The carp is traditionally taken home and kept for a few days in a bathtub. In the past, the carp was gutted the evening before at the latest and marinated in buttermilk overnight so that the strong taste was diluted. Before carp farming, when the fish were still caught from ponds, it was often the case that the carp swam in clear water in the bathtub for a few days. This had the effect of soaking the carp and thus removing the muddy taste that arises when the fish takes in food from the pond mud. By 2024, supermarkets in Poland, the Czech Republic and Slovakia had ended live carp sales.
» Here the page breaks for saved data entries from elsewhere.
-- ==== Sys2Proof/Machine/Lane.lean ====
section
/-! DEFINITION. The safety lanes' judgement (files 08 and 09): parameters, inputs, functions, poles, latching, and what a lane
does at its sample instants (R228 to R231, R237 to R248, R264 to R285). -/

namespace Sys2Proof.Machine

/-! ### The canonical list (R454) -/

/-- The canonical values a lane applies, overrides included (R454). -/
def State.canon (s : State) (l : Nat) : List Int :=
  let t := s.laneTable l
  t.overs.foldl (fun c o => match lookup (s.lane l).overrides o.index with
    | some v => setNth c o.place (toI 32 v)
    | none => c) t.canon

/-- A table with one of its values in place. -/
def LaneTable.put (t : LaneTable) (v : Int) : LaneValue → LaneTable
  | .stop n => { t with stops := setNth t.stops n v }
  | .envDist true n => { t with envUp := modAt t.envUp n (fun x => (v.toNat, x.2)) (0, 0) }
  | .envDist false n => { t with envDown := modAt t.envDown n (fun x => (v.toNat, x.2)) (0, 0) }
  | .envSpeed true n => { t with envUp := modAt t.envUp n (fun x => (x.1, v.toNat)) (0, 0) }
  | .envSpeed false n => { t with envDown := modAt t.envDown n (fun x => (x.1, v.toNat)) (0, 0) }
  | .terminal true => { t with terminalUp := v }
  | .terminal false => { t with terminalDown := v }
  | .hard true b => { t with hardAbove := SMap.insert t.hardAbove b v.toNat }
  | .hard false b => { t with hardBelow := SMap.insert t.hardBelow b v.toNat }
  | .gap true => { t with gapUp := v }
  | .gap false => { t with gapDown := v }
  | .bin n => { t with bins := setNth t.bins n v.toNat }

/-- A lane's table as the lane applies it: the overrides in force in place of the values they name (R260). -/
def State.applied (s : State) (l : Nat) : LaneTable :=
  let t := s.laneTable l
  t.overs.foldl (fun u o => match o.value, lookup (s.lane l).overrides o.index with
    | some x, some v => u.put (toI 32 v) x
    | _, _ => u) t

/-- DIGEST of a lane (R454). -/
def State.digest (s : State) (l : Nat) : Nat := crc32c ((s.canon l).flatMap fun v => leBytes 4 (ofI 32 v))

/-! ### Faults (R235, R269) -/

/-! Places of the faults in the FAULTS field (Tables 08-3 and 09-4). -/

namespace FaultBit
/-- PRISM_LINK -/
def prismLink : Nat := 26
/-- LANE_CLOCK -/
def laneClock : Nat := 27
/-- PARAM_MISMATCH -/
def param : Nat := 28
/-- LANE_POS_DIFF -/
def posDiff : Nat := 29
/-- SAFETY_SET_LOAD -/
def setLoad : Nat := 30
/-- SAFETY_SET_MISMATCH -/
def setMismatch : Nat := 31
/-- BRAKE_FAULT of brake 1 -/
def brake : Nat := 32
/-- BRAKE_TEST_FAIL of brake 1 -/
def brakeTest : Nat := 34
/-- DZB_TRIP -/
def dzb : Nat := 36
/-- UCM -/
def ucm : Nat := 37
/-- OVERSPEED -/
def overspeed : Nat := 38
/-- FINAL_LIMIT -/
def finalLimit : Nat := 39
/-- REDUCED_STROKE -/
def reduced : Nat := 40
/-- INSP_OVERSPEED -/
def insp : Nat := 41
/-- LOCK_OPENED -/
def lockOpened : Nat := 42
/-- LOCK_BRIDGED -/
def lockBridged : Nat := 43
/-- SEP_TRIP -/
def sep : Nat := 44
/-- STOP_OPENED -/
def stop : Nat := 45
/-- FAST_CUT -/
def fastCut : Nat := 46
/-- PERM_MISMATCH -/
def perm : Nat := 48
/-- OUT_CMD_MISMATCH -/
def outCmd : Nat := 49
/-- TP_FAULT of TP1 -/
def tp : Nat := 50
end FaultBit

/-- A fault is latched in a lane. -/
def State.faulted (s : State) (l bit : Nat) : Bool := bitAt (s.lane l).faults bit

/-- A fault latches in a lane; the event is raised by the first lane that finds it. -/
def latchFault (l bit : Nat) (e : Evt) (args : List Arg) (s : State) : State :=
  let first := !s.faulted 0 bit && !s.faulted 1 bit
  (s.modLane l fun x => { x with faults := setBit x.faults bit true }).when_ first fun s => s.raise e args

/-! ### Inputs (R239, R240, R244 to R247, R264, R265) -/

/-- An input is in use. -/
def State.siEn (s : State) (l i : Nat) : Bool := s.parB l (Reg.SAF_SI_CFG_EN i)

/-- The input is fast class. -/
def State.siFast (s : State) (l i : Nat) : Bool := s.parB l (Reg.SAF_SI_CFG_FAST i)

/-- The TP, 1 to 4, that feeds a lane's channel of an input; 0 static. -/
def State.siTp (s : State) (l i : Nat) : Nat :=
  if l = 0 then s.par 0 (Reg.SAF_SI_CFG_TP_A i)
  else
    let v := s.par 1 (Reg.SAF_SI_CFG_TP_B i)
    if v = 0 then 0 else v + 2

/-- A TP_FAULT holds an input OFF (R247). -/
def State.tpHeld (s : State) (l i : Nat) : Bool :=
  [0, 1].any fun m =>
    let t := if m = 0 then s.par l (Reg.SAF_SI_CFG_TP_A i)
      else if s.par l (Reg.SAF_SI_CFG_TP_B i) = 0 then 0 else s.par l (Reg.SAF_SI_CFG_TP_B i) + 2
    t != 0 && s.faulted l (FaultBit.tp + t - 1)

/-- The state of an input in a lane (R240, R244, R246, R247): its own filtered channel and the other lane's latest both ON, no
fault holding it. -/
def State.siState (s : State) (l i : Nat) : Bool :=
  let x := s.lane l
  s.siEn l i && bitAt x.chan i && x.heard && bitAt (nth x.other.samples 4 0) i && !bitAt x.faults i && !s.tpHeld l i

/-- The input of a role, 0 for SI01; none for a disabled role (R265). -/
def State.role (s : State) (l r : Nat) : Option Nat :=
  let v := s.par l (Reg.SAF_ROLE (r / 4)) / 256 ^ (r % 4) % 256
  if 1 ≤ v ∧ v ≤ 16 then some (v - 1) else none

/-- The input of a role is ON; a disabled role is ignored. -/
def State.roleOn (s : State) (l r : Nat) : Bool :=
  match s.role l r with
  | some i => s.siState l i
  | none => true

/-- The same where the rule asks for enabled inputs only. -/
def State.roleOnEn (s : State) (l r : Nat) : Bool :=
  match s.role l r with
  | some i => !s.siEn l i || s.siState l i
  | none => true

/-- The first role of a list whose input is not ON. -/
def State.firstOff (s : State) (l : Nat) (rs : List Nat) : Nat := (rs.find? fun r => !s.roleOnEn l r).getD 0

/-- Every STOP1 and STOP2 input is ON. -/
def State.stopOn (s : State) (l : Nat) : Bool := [0, 1].all fun r => s.roleOn l r

/-- The doors are closed (Table 09-1). -/
def State.doorsClosed (s : State) (l : Nat) : Bool := [2, 3, 4, 5].all fun r => s.roleOnEn l r

/-- Every enabled DZ input is ON. -/
def State.dzOn (s : State) (l : Nat) : Bool := [6, 7].all fun r => s.roleOnEn l r

/-- Inspection operation: the INSP input is OFF. -/
def State.inspection (s : State) (l : Nat) : Bool := !s.roleOn l 10

/-! ### Outputs and permissions (R228, R229, R266, R270) -/

/-- An output is in use. -/
def State.outEn (s : State) (l o : Nat) : Bool := s.parB l (Reg.SAF_OUT_CFG_EN o)

/-- The request of an output; 0 always requested. -/
def State.outReq (s : State) (l o : Nat) : Nat := s.par l (Reg.SAF_FN_OUT_REQ o)

/-- The function mask of an output. -/
def State.outMask (s : State) (l o : Nat) : Nat := s.par l (Reg.SAF_FN_OUT_FUNC_MASK o)

/-- The request assigned to an output is present at the lane's own request input. -/
def State.outRequested (s : State) (l o : Nat) : Bool := s.outReq l o == 0 || bitAt (s.lane l).req (s.outReq l o - 1)

/-- The outputs in use whose REQ is a function. -/
def State.outsOf (s : State) (l f : Nat) : List Nat := (List.range 10).filter fun o => s.outEn l o && s.outReq l o == f

/-- An output reads energized in a lane: its own pole live, the other from the other lane's latest valid record (R270). -/
def State.energized (s : State) (l o : Nat) : Bool :=
  bitAt (s.lane l).rb o && (s.lane l).heard && bitAt (s.lane l).other.outRb o

/-- Both poles conduct (R228). -/
def State.conducting (s : State) (o : Nat) : Bool := bitAt (s.lane 0).rb o && bitAt (s.lane 1).rb o

/-- The number with the bits of a predicate below n. -/
def maskOf (n : Nat) (p : Nat → Bool) : Nat := ofBits ((List.range n).map p)

/-- The field side can close a lane's pole: its logic is powered, its group is not silent and its coupler lane not lost (R231, R304,
R310). -/
def State.poleLive (s : State) (l o : Nat) : Bool :=
  let g := 13 + 2 * l + o / 8
  s.fio.power && !s.sideSilent g && !s.channelLost g (o % 8)

/-- A pole's readback stage: conducting up to 2.0 V across its switch, open from 6.0 V, its previous report between them (R435). -/
def stageReport (was : Bool) (mv : Nat) : Bool := decide (mv ≤ 2000) || (was && decide (mv < 6000))

/-- A lane's readbacks from the voltages across its switches, mV; a pole that the field side holds open reads open (R435,
Table 10-5). -/
def State.readPoles (s : State) (l : Nat) (volts : List Nat) : Nat :=
  maskOf 10 fun o => stageReport (bitAt (s.lane l).rb o) (nth volts o 6000) && s.poleLive l o

/-- The coupler lane of a lane's BK group, Table 10-1's group 14 or 16, is lost: 2 and 3 the current senses, 4 and 5 the TPs, 6 SRST. -/
def State.senseLost (s : State) (l k : Nat) : Bool := s.channelLost (14 + 2 * l) k

/-- Outputs that a latched fault holds in a lane (Tables 08-5 and 08-9, R241, R248). -/
def State.faultHold (s : State) (l : Nat) : Nat :=
  let x := s.lane l
  if bits x.faults 31 26 ≠ 0 then 1023
  else
    let cut := (bitNums 16 x.fastCut).foldl (fun m i => Nat.lor m (s.par l (Reg.SAF_SI_CUT i))) 0
    Nat.lor (Nat.lor (bits x.faults 25 16) (if bitAt x.faults FaultBit.outCmd then x.cmdHeld else 0))
      (if bitAt x.faults FaultBit.fastCut then cut else 0)

/-- Some lane's position is valid for a lane: its own, or the other's in its record (R237). -/
def State.anyPos (s : State) (l : Nat) : Bool := (s.lane l).posValid || ((s.lane l).heard && bitAt (s.lane l).other.flags 4)

/-- Outputs for which conditions 1, 2 and 4 of R229 hold, with R56 and the last case of R237. -/
def State.allowed (s : State) (l : Nat) : Nat :=
  let x := s.lane l
  if !x.started || !s.controlReady || !s.anyPos l then 0
  else maskOf 10 fun o => s.outEn l o && s.outRequested l o && Nat.land x.perm (s.outMask l o) == s.outMask l o &&
    !bitAt (s.faultHold l) o

/-- Outputs for which condition 3 of R229 holds too. -/
def State.closable (s : State) (l : Nat) : Nat :=
  let x := s.lane l
  Nat.land (s.allowed l) (maskOf 10 fun o => x.heard && Nat.land x.other.perm (s.outMask l o) == s.outMask l o)

/-- Outputs held open by a cut or fault in a lane: held by a fault, or requested and not permitted (R267). -/
def State.held (s : State) (l : Nat) : Nat :=
  if !(s.lane l).started then 1023
  else Nat.lor (s.faultHold l) (maskOf 10 fun o => s.outEn l o && s.outRequested l o && !bitAt (s.closable l) o)

/-- The pole of a running pulse: lane and output. -/
def Pulse.pole (p : Pulse) : Option (Nat × Nat) :=
  if p.slot < 10 then some (0, p.slot) else if p.slot < 20 then some (1, p.slot - 10) else none

/-- The output whose pole a lane has open for a running pulse. -/
def State.pulsed (s : State) (l : Nat) : Option Nat :=
  s.saf.pulse.bind fun p => p.pole.bind fun x => if x.1 = l then some x.2 else none

/-- A lane's pole commands. -/
def setCmd (l new : Nat) (s : State) : State :=
  s.modLane l fun x => { x with
    cmd := new
    cmdAt := (List.range 10).map fun o => if bitAt x.cmd o == bitAt new o then nth x.cmdAt o 0 else s.optime }

/-- A demand during a pulse: the test is aborted (R252). -/
def abortPulse (l o : Nat) (s : State) : State :=
  match s.saf.pulse with
  | some p =>
    if p.aborted then s
    else
      let s := (s.modSaf fun x => { x with pulse := some { p with aborted := true } }).modLane l fun x => { x with aborted := true }
      (s.inc Reg.SAF_TEST_COUNT_ABORTED).raise Evt.OUT_TEST_ABORTED [.code o, .code l]
  | none => s

/-- A lane opens at once every pole whose condition 1, 2 or 4 has ceased (R229, R252). -/
def laneOpen (l : Nat) (s : State) : State :=
  let a := s.allowed l
  let s := match s.pulsed l with
    | some o => if bitAt a o then s else abortPulse l o s
    | none => s
  setCmd l (Nat.land (s.lane l).cmd a) s

/-! ### Position functions (R268, R277 to R285) -/

/-- The distance to the nearest P_STOP of a lane's table, if it has one. -/
def State.stopDist (s : State) (l : Nat) (p : Int) : Option Nat :=
  (s.applied l).stops.foldl (fun b x =>
    let d := mag (p - x)
    match b with
    | some y => some (min d y)
    | none => some d) none

/-- The car lies within DZB_WIN of the nearest car stop. -/
def State.inWindow (s : State) (l : Nat) : Bool :=
  match s.stopDist l (s.lane l).pos with
  | some d => decide (d ≤ s.par l Reg.SAF_DZ_CFG_DZB_WIN * 1000)
  | none => false

/-- The first door-zone condition that fails: 0 DZ input, 1 window, 2 speed, 3 inspection (R278, Table 09-9). -/
def State.dzbFail (s : State) (l : Nat) : Option Nat :=
  if !s.dzOn l then some 0
  else if !s.inWindow l then some 1
  else if s.par l Reg.SAF_DZ_CFG_DZB_SPEED * 1000 < mag (s.lane l).speed then some 2
  else if s.inspection l then some 3
  else none

/-- Whether a speed exceeds a reduced-stroke envelope at a distance: linear between points, the first point's speed below it, no
limit beyond the last (R281). Distances in µm against mm, speeds in µm/s against mm/s. -/
def envExceeded : List (Nat × Nat) → Nat → Nat → Bool
  | [], _, _ => false
  | [(d0, v0)], d, v => decide (d ≤ d0 * 1000) && decide (v0 * 1000 < v)
  | (d0, v0) :: (d1, v1) :: rest, d, v =>
    if d ≤ d0 * 1000 then decide (v0 * 1000 < v)
    else if d ≤ d1 * 1000 then
      let w := (d1 - d0) * 1000
      decide ((((v0 * 1000 * w : Nat) : Int) + ((v1 : Int) - (v0 : Int)) * 1000 * ((d - d0 * 1000 : Nat) : Int)) < ((v * w : Nat) : Int))
    else envExceeded ((d1, v1) :: rest) d v

/-- The car lies beyond the upper or the lower final limit: the own position past it, or the FL input of that terminal OFF (R282). -/
def State.beyondLimit (s : State) (l : Nat) (up : Bool) : Bool :=
  let p := (s.lane l).pos
  if up then decide (s.parI l Reg.SAF_FINAL_UP < p) || !s.roleOn l 8 else decide (p < s.parI l Reg.SAF_FINAL_DN) || !s.roleOn l 9

/-- The speed exceeds the reduced-stroke envelope of the terminal the car moves toward (R281): 0 up, 1 down. -/
def State.strokeExceeded (s : State) (l : Nat) : Option Nat :=
  let x := s.lane l
  let t := s.applied l
  if 0 < x.speed ∧ !s.beyondLimit l true ∧ envExceeded t.envUp (t.terminalUp - x.pos).toNat (mag x.speed) then some 0
  else if x.speed < 0 ∧ !s.beyondLimit l false ∧ envExceeded t.envDown (x.pos - t.terminalDown).toNat (mag x.speed) then some 1
  else none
In southern Germany, as well as in the Czech Republic, Austria (especially in the Waldviertel), Slovakia and Hungary, the Christmas carp is usually traditionally cut into pieces, breaded and fried in fat. The Christmas carp is served with potato salad (usually prepared with mayonnaise), cucumber salad, lemon wedges, boiled potatoes or remoulade. In northern regions, a popular preparation is blue carp with parsley or boiled potatoes and horseradish sauce. Another classic is stuffed carp. The fish is stuffed with various vegetables or potatoes. The whole carp is then roasted in the oven. In addition to the stuffing, other side dishes are usually fried tomatoes, mushrooms and boiled or fried potatoes. In Polish Catholic homes (more commonly in the northern regions near the Baltic Sea), gefilte fish (karp po żydowsku) is a traditional dish to be eaten on Christmas Eve (for twelve-dish supper) and Holy Saturday.